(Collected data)
————
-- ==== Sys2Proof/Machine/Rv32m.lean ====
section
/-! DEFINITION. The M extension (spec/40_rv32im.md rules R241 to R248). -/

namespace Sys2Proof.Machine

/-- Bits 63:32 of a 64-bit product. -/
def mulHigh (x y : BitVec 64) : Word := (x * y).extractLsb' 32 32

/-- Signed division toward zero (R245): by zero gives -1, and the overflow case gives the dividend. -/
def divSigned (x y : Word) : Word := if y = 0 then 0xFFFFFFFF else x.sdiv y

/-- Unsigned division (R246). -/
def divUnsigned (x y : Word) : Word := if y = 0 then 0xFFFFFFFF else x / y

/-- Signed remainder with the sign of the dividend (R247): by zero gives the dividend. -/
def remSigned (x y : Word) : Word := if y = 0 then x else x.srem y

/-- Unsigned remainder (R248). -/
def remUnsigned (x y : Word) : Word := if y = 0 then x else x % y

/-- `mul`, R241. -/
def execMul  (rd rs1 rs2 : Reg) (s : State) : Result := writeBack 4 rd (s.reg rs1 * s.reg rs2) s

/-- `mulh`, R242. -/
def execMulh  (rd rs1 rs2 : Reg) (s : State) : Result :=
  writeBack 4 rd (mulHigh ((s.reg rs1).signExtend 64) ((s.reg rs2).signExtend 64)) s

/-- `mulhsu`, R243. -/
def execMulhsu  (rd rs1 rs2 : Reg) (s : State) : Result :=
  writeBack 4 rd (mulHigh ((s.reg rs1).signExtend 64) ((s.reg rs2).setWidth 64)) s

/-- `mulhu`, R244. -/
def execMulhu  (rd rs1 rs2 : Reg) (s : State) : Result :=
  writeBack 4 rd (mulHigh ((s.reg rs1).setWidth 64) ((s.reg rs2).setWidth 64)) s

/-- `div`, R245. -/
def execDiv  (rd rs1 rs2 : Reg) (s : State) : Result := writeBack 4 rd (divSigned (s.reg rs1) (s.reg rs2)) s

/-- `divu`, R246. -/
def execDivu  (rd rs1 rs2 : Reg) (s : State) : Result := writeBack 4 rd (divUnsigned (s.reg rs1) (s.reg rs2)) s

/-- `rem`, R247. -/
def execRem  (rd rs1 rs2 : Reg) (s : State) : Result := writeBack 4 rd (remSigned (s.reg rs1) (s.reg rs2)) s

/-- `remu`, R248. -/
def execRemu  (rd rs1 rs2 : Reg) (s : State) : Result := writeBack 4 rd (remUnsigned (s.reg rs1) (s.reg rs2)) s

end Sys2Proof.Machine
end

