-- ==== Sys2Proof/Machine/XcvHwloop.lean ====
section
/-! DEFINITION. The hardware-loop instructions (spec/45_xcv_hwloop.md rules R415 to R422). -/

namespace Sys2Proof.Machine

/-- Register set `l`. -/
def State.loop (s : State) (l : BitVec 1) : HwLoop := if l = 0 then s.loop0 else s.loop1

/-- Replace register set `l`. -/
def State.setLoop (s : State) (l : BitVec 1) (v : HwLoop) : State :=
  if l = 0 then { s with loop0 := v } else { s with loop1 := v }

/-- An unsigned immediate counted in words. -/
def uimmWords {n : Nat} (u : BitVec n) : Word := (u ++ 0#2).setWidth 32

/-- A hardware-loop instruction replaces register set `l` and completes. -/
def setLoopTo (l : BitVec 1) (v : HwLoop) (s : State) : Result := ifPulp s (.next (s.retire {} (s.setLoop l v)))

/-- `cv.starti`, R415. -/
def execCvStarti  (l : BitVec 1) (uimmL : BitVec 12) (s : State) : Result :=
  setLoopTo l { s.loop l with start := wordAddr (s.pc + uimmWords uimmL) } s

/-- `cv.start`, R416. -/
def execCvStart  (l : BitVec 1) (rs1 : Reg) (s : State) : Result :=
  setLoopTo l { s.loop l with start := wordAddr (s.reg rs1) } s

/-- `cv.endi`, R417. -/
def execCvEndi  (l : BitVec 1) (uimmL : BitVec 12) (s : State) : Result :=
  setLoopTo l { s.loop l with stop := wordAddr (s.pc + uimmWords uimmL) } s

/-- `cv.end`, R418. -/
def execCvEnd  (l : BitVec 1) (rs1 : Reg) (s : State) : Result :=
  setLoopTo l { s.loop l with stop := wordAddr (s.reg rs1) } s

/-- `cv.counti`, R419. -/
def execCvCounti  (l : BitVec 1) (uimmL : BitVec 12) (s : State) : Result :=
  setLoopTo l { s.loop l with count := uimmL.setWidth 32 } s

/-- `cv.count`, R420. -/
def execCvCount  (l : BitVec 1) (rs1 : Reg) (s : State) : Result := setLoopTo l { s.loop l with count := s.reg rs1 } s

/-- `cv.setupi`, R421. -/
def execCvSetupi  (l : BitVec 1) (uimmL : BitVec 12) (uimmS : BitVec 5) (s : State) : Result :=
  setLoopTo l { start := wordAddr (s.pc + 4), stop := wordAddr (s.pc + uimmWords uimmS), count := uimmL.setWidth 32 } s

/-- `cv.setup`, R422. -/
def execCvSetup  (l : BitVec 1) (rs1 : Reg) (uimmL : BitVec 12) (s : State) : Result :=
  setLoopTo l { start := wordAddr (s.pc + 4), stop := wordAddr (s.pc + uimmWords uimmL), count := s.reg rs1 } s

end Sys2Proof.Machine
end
————
• [WHAT IS NEEDED]
Your answer must be a single number, the count of lines in the data that hold the string "signExtend".

• [EXERCISE OUTPUT]
2